In the present embodiment, the raw data points are mapped into the grid space according to the adaptive scale grid division, and the grid is divided into a dense grid and a sparse grid according to the grid density threshold division, and the data points are mapped into the grid space T _g Calculating the density of each grid, and regarding the grid units as clustering objects in the subsequent clustering step; dividing grids according to density fluctuation and calculating connectivity; calculating relative distance and diffusion intensity, and screening the assumed centerDividing an initial cluster; searching density peaks of inter-cluster edge grids; combining multiple clusters; mapping the grid clustering result to the original data set; mapping the dataset to a grid space by utilizing adaptive scale grid partitioning; defining an adaptive division scale and a density fluctuation formula, and replacing the local density of the contained data points by the density of a single grid unit; defining the center of the diffusion intensity calculation grid; designing a central grid screening scheme and an allocation strategy to obtain a clustering result; compared with the original DPC algorithm, the method can process data clustering with higher dimensionality according to the mesh division advantages and the new cluster allocation strategy, and parameters such as a cutting distance and the like are not required to be preset; the time complexity is reduced, and the clustering speed is improved; meanwhile, the problem of high-dimensional failure existing in the original Euclidean distance is solved.

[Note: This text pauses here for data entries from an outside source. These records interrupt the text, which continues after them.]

/-- The formats of R120; 0xE and 0xF are reserved. -/
def matFmt : Nat → Option MatFmt
  | 0x0 => some ⟨.int 8, 8, 4, 4, false, .integer⟩
  | 0x1 => some ⟨.int 4, 4, 8, 4, false, .integer⟩
  | 0x2 => some ⟨.float fpE4M3, 8, 4, 4, false, .float⟩
  | 0x3 => some ⟨.float fpE5M2, 8, 4, 4, false, .float⟩
  | 0x4 => some ⟨.float fpE4M3, 8, 4, 4, true, .float⟩
  | 0x5 => some ⟨.float fpE5M2, 8, 4, 4, true, .float⟩
  | 0x6 => some ⟨.float fpE3M2, 6, 4, 4, true, .float⟩
  | 0x7 => some ⟨.float fpE2M3, 6, 4, 4, true, .float⟩
  | 0x8 => some ⟨.float fpE2M1, 4, 8, 4, true, .float⟩
  | 0x9 => some ⟨.mxInt8, 8, 4, 4, true, .float⟩
  | 0xA => some ⟨.float bf16, 16, 2, 4, false, .float⟩
  | 0xB => some ⟨.float fp16, 16, 2, 4, false, .float⟩
  | 0xC => some ⟨.float fp32, 32, 1, 8, false, .float⟩
  | 0xD => some ⟨.float fp64, 64, 1, 0, false, .wide⟩
  | _ => none

/-- The FP64 accuracy targets of R118: bits, smax, pmax and occupancy (R171). -/
def fp64Target : Nat → Option (Nat × Nat × Nat × Nat)
  | 0 => some (53, 7, 28, 31)
  | 1 => some (48, 6, 21, 24)
  | 2 => some (40, 5, 15, 17)
  | 3 => some (32, 4, 10, 12)
  | 4 => some (24, 3, 6, 8)
  | _ => none

/-- The occupancy of an MMA (R120, R122). -/
def matOcc (fmt tgt : Nat) : Nat :=
  if fmt = 0xD then (match fp64Target tgt with | some (_, _, _, o) => o | none => 0)
  else match matFmt fmt with | some m => m.occ | none => 0

/-- The readout formats of R123: bits of an element. -/
def readoutBits : Nat → Option Nat
  | 0xA => some 16 | 0xB => some 16 | 0xC => some 32 | 0xD => some 64 | 0x0 => some 32 | _ => none

/-- The operations of R119. -/
inductive MOp where
  | mnop | mma | mmaz | mzero | mrd
  deriving DecidableEq, Repr

/-- The MOP codes of R119; 0x05 to 0x3F are reserved. -/
def mopOf : Nat → Option MOp
  | 0 => some .mnop | 1 => some .mma | 2 => some .mmaz | 3 => some .mzero | 4 => some .mrd | _ => none

/-- Whether the M slot's encoding faults with BAD_BUNDLE (R101, R118 to R123). -/
def MOp.bad (o : MOp) (f : MFields) : Bool :=
  match o with
  | .mnop => !(f.fmt == 0 && f.td == 0 && f.ma == 0 && f.mb == 0 && f.mc == 0 && f.tgt == 0 && f.low == 0)
  | .mzero => !(f.fmt == 0 && f.ma == 0 && f.mb == 0 && f.mc == 0 && f.tgt == 0 && f.low == 0)
  | .mrd =>
    f.low != 0 || f.tgt != 0 || f.mb != 0 || 0x3F < f.ma.toNat ||
      (match readoutBits f.fmt.toNat with
        | none => true
        | some w => 32 / (512 / w) ≤ f.mc.toNat % 8)
  | _ =>
    f.low != 0 ||
      (match matFmt f.fmt.toNat with
        | none => true
        | some m =>
          if m.mode = .wide then
            (fp64Target f.tgt.toNat).isNone || 0x3F < f.ma.toNat || f.ma.toNat % 2 != 0 ||
              0x3F < f.mb.toNat || f.mb.toNat % 4 != 0 || f.mc != 0
          else
            f.tgt != 0 || 0x43 < f.ma.toNat || 0x3F < f.mb.toNat || f.mb.toNat % 2 != 0 ||
              (if m.mx then 0x43 < f.mc.toNat else f.mc != 0))

/-- The relay latches an M operation reads. -/
def MOp.latches (o : MOp) (f : MFields) : List Dir :=
  if o = .mma ∨ o = .mmaz then
    latchOf f.ma.toNat ++ (match matFmt f.fmt.toNat with
      | some m => if m.mx then latchOf f.mc.toNat else []
      | none => [])
  else []

/-- The 512 bits of an M operand: a V register or a latch (R118). -/
def Snap.mreg (x : Snap) (c : Nat) : Nat :=
  match OpCode.of c with
  | .v i => x.tile.vreg i
  | .latch d => (x.latch d).val.toNat
  | _ => 0

/-- Consecutive V registers as one bit string, in ascending order (R151). -/
def Snap.vgroup (x : Snap) (c : Nat) : Nat → Nat
  | 0 => 0
  | n + 1 => x.tile.vreg c + 2 ^ 512 * x.vgroup (c + 1) n

/-- The matrix operation an MMA, MMAZ or MZERO puts in flight, with its operands as read in step 3 (R102). -/
def MOp.inFlight (o : MOp) (f : MFields) (x : Snap) : MatOp :=
  match o with
  | .mzero => { left := 1, td := f.td.toNat, kind := .mzero }
  | _ =>
    let fmt := f.fmt.toNat
    let wide := fmt = 0xD
    { left := matOcc fmt f.tgt.toNat + 3, td := f.td.toNat, kind := if o = .mmaz then .mmaz else .mma,
      fmt := fmt, tgt := f.tgt.toNat,
      a := if wide then x.vgroup f.ma.toNat 2 else x.mreg f.ma.toNat,
      b := if wide then x.vgroup f.mb.toNat 4 else x.vgroup f.mb.toNat 2,
      c := match matFmt fmt with | some m => if m.mx then x.mreg f.mc.toNat else 0 | none => 0 }

/-- The mode an operation gives its block at issue (R164). -/
def MOp.newMode (o : MOp) (f : MFields) (old : AccMode) : AccMode :=
  match o with
  | .mzero => .zero
  | .mma | .mmaz => (match matFmt f.fmt.toNat with | some m => m.mode | none => old)
  | _ => old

Further, in step 2, in the step of dividing the mesh according to the density fluctuation and calculating the connectivity:

Further, in step 3, the relative distance and the diffusion intensity are calculated, and in the step of screening the assumed center and dividing the initial cluster:

after calculating the centrality of each grid, arranging the centrality in a descending order and starting traversing searching, if delta is around grid i _i Within a radius range of gamma _i ＞γ _j (j+.i), the grid is the hypothetical center; the non-central grids are then divided into clusters represented by the centers according to the nearest neighbor grids and the grids with the highest gamma valuesAnd the step is performed until the rest grids are completely divided.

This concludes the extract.